Москва / Modern Moscow. История культуры в рассказах и диалогах (Волков) - страница 181

Жизнь Гилельса облегчалась. Но бесплатный сыр, как известно, можно найти только в мышеловке. За все надо было платить. Гилельса немедленно начала использовать государственная пропагандистская машина. Его объявили образцовым представителем “советского исполнительского стиля”.

Вот несколько примеров из рецензий и откликов на выступления Гилельса, появившихся в 1930-е в ведущих советских газетах: “…поразительная цельность натуры, не знающей рефлексии, простота и ясность мышления… несгибающаяся воля… бьющая через край энергия… огромный размах, смелость… железная выдержка…”

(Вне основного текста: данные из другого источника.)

-- ==== Sys2Proof/Certificates/Slice0/Obligations.lean ====
section
/-! DEFINITION. What is claimed of the model, for the provers. -/
section
open Sys2Proof
open Sys2Proof.Machine

/-! Kwaxon-48 -/

/-- R468: the instructions on two data registers put their result in D[RD] and complete. -/
def Obligations.AluResults : Prop :=
  ∀ (s : State) (u : Issue) (f : FormR) (d : Dev), Runs s u d → f.resv = 0#17 →
    let a := (d.core u.core).dreg f.rs1
    let b := (d.core u.core).dreg f.rs2
    let gives := fun (i : Issue → FormR → Instr) (P : W48 → Prop) => GivesD (i u f) s u d f.rd P
    gives .cpuAdd (fun v => v.toNat = (a.toNat + b.toNat) % 2 ^ 48)
    ∧ gives .cpuSub (fun v => v.toNat = (a.toNat + (2 ^ 48 - b.toNat)) % 2 ^ 48)
    ∧ gives .cpuAnd (fun v => ∀ i, v.getLsbD i = (a.getLsbD i && b.getLsbD i))
    ∧ gives .cpuOr (fun v => ∀ i, v.getLsbD i = (a.getLsbD i || b.getLsbD i))
    ∧ gives .cpuXor (fun v => ∀ i, v.getLsbD i = (a.getLsbD i ^^ b.getLsbD i))
    ∧ gives .cpuAndn (fun v => ∀ i, v.getLsbD i = (a.getLsbD i && !b.getLsbD i))
    ∧ gives .cpuShl (fun v => v.toNat = a.toNat * 2 ^ b.toNat % 2 ^ 48)
    ∧ gives .cpuShr (fun v => v.toNat = a.toNat / 2 ^ b.toNat)
    ∧ gives .cpuSar (fun v => v.toInt = a.toInt / 2 ^ b.toNat)
    ∧ gives .cpuRol (fun v => ∀ i, i < 48 → v.getLsbD ((i + b.toNat) % 48) = a.getLsbD i)
    ∧ gives .cpuSlt (fun v => v.toNat = if a.toInt < b.toInt then 1 else 0)
    ∧ gives .cpuSltu (fun v => v.toNat = if a.toNat < b.toNat then 1 else 0)
    ∧ gives .cpuMin (fun v => v.toInt = min a.toInt b.toInt)
    ∧ gives .cpuMax (fun v => v.toInt = max a.toInt b.toInt)
    ∧ gives .cpuMinu (fun v => v.toNat = min a.toNat b.toNat)
    ∧ gives .cpuMaxu (fun v => v.toNat = max a.toNat b.toNat)
    ∧ gives .cpuMul (fun v => v.toNat = a.toNat * b.toNat % 2 ^ 48)
    ∧ gives .cpuMulh (fun v => v.toInt = a.toInt * b.toInt / 2 ^ 48)
    ∧ gives .cpuMulhu (fun v => v.toNat = a.toNat * b.toNat / 2 ^ 48)

/-- R468: ADDV, SUBV, the divisions and EXTACV where no arithmetic exception arises; and R469, R500 and R501: an arithmetic
fault is taken before anything is written where PREC = 1; where PREC = 0 the destination takes the value of R469, and
ARITH_ASYNC is pending or, while one is, CPU_ERR.ARITH_MULTI is set. -/
def Obligations.CheckedAndFaultingResults : Prop :=
  (∀ (s : State) (u : Issue) (f : FormR) (d : Dev), Runs s u d → f.resv = 0#17 →
    let a := (d.core u.core).dreg f.rs1
    let b := (d.core u.core).dreg f.rs2
    let gives := fun (i : Issue → FormR → Instr) (P : W48 → Prop) => GivesD (i u f) s u d f.rd P
    (-(2 ^ 47) ≤ a.toInt + b.toInt ∧ a.toInt + b.toInt < 2 ^ 47 → gives .cpuAddv fun v => v.toInt = a.toInt + b.toInt)
    ∧ (-(2 ^ 47) ≤ a.toInt - b.toInt ∧ a.toInt - b.toInt < 2 ^ 47 → gives .cpuSubv fun v => v.toInt = a.toInt - b.toInt)
    ∧ (b ≠ 0#48 →
        gives .cpuDiv (fun v => v = BitVec.ofInt 48 (a.toInt.tdiv b.toInt))
        ∧ gives .cpuDivu (fun v => v.toNat = a.toNat / b.toNat)
        ∧ gives .cpuRem (fun v => v.toInt = a.toInt.tmod b.toInt)
        ∧ gives .cpuRemu (fun v => v.toNat = a.toNat % b.toNat))
    ∧ (namesAc f.rs1 →
        let x := ((d.core u.core).acc f.rs1).toInt / 2 ^ min (b.toNat % 128) 111
        (-(2 ^ 47) ≤ x) → x < 2 ^ 47 → gives .cpuExtacv fun v => v.toInt = x))
  ∧ (∀ (s : State) (u : Issue) (f : FormR) (d : Dev), Runs s u d → f.resv = 0#17 →
    let c := d.core u.core
    let a := c.dreg f.rs1
    let b := c.dreg f.rs2
    let faults := fun (i : Issue → FormR → Instr) (cause : Nat) (P : W48 → Prop) =>
      (c.psw.prec = true → Raises (i u f) s u d { vec := 5, cause := cause })
      ∧ (c.psw.prec = false → ∃ v, P v ∧ exec (i u f) s = .next
          { s with dev := d.finishes u.core fun c =>
              if c.arith = none then { c.setD f.rd v with arith := some (c.pc, cause) }
              else { c.setD f.rd v with err := setBit c.err 1 } })
    (¬ (-(2 ^ 47) ≤ a.toInt + b.toInt ∧ a.toInt + b.toInt < 2 ^ 47) →
        faults .cpuAddv 1 fun v => v.toNat = (a.toNat + b.toNat) % 2 ^ 48)
    ∧ (¬ (-(2 ^ 47) ≤ a.toInt - b.toInt ∧ a.toInt - b.toInt < 2 ^ 47) →
        faults .cpuSubv 1 fun v => v.toNat = (a.toNat + (2 ^ 48 - b.toNat)) % 2 ^ 48)
    ∧ (b = 0#48 → faults .cpuDiv 2 (· = 0#48) ∧ faults .cpuDivu 2 (· = 0#48) ∧ faults .cpuRem 2 (· = a) ∧ faults .cpuRemu 2 (· = a))
    ∧ (namesAc f.rs1 →
        let x := (c.acc f.rs1).toInt / 2 ^ min (b.toNat % 128) 111
        (x < -(2 ^ 47) → faults .cpuExtacv 3 fun v => v.toInt = -(2 ^ 47))
        ∧ (2 ^ 47 ≤ x → faults .cpuExtacv 3 fun v => v.toInt = 2 ^ 47 - 1)))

Перечисленные качества молодого пианиста совпадали с приметами идеального “нового советского человека”. При этом особо подчеркивалось позитивное воздействие игры Гилельса на публику: “Активность аудитории после прослушивания Гилельса поразительна: всюду радостные улыбки, приподнятость, точно виртуоз научил двухтысячный коллектив действовать по-новому, вселил ему бодрость, радость жизни”[126].

Можно себе представить, как удовлетворенно хмыкал в усы Сталин, читая эти и им подобные описания в газетах (а диктатор, как известно, внимательно следил за текущей прессой). Да, он не ошибся, поддержав юное дарование! С этой поры Гилельс стал любимым пианистом Сталина.

В тогдашнем Советском Союзе, где уже пышным цветом расцвело то, что позднее будет названо культом личности Сталина, это было, конечно, неслыханной честью. Но это также налагало на молодого Гилельса жесткие обязательства. Его превращали в государственный “пропагандистский аксессуар”.

Об этом вспоминал позднее сам Гилельс. Он написал о том, как в 1938 году был вызван в Кремль, когда там чествовали группу вернувшихся в Москву исследователей Северного полюса. Вокруг их экспедиции была поднята большая шумиха, и Сталин присвоил им звания Героев Советского Союза. Гилельс играл на приеме в честь полярников.

“Не успел я приблизиться к роялю, – пишет Гилельс, – как товарищ Сталин, встав из-за стола, подошел вплотную к эстраде и начал мне аплодировать. Затем, постучав о бокал ножом, он сам водворил тишину в зале. Это внимание, эта ласка вождя меня несказанно обрадовали. В тот вечер с небывалым подъемом и воодушевлением играл я страстную музыку Скрябина и Листа”[127].

Текст Гилельса, предназначавшийся для публикации в официальной прессе (и не увидевший в свое время света по неизвестной причине), носит, безусловно, ритуальный характер и типичен для сталинской эпохи. Для нас он примечателен в первую очередь тем, что позиционирует молодого пианиста в советской культурной иерархии 1930-х годов.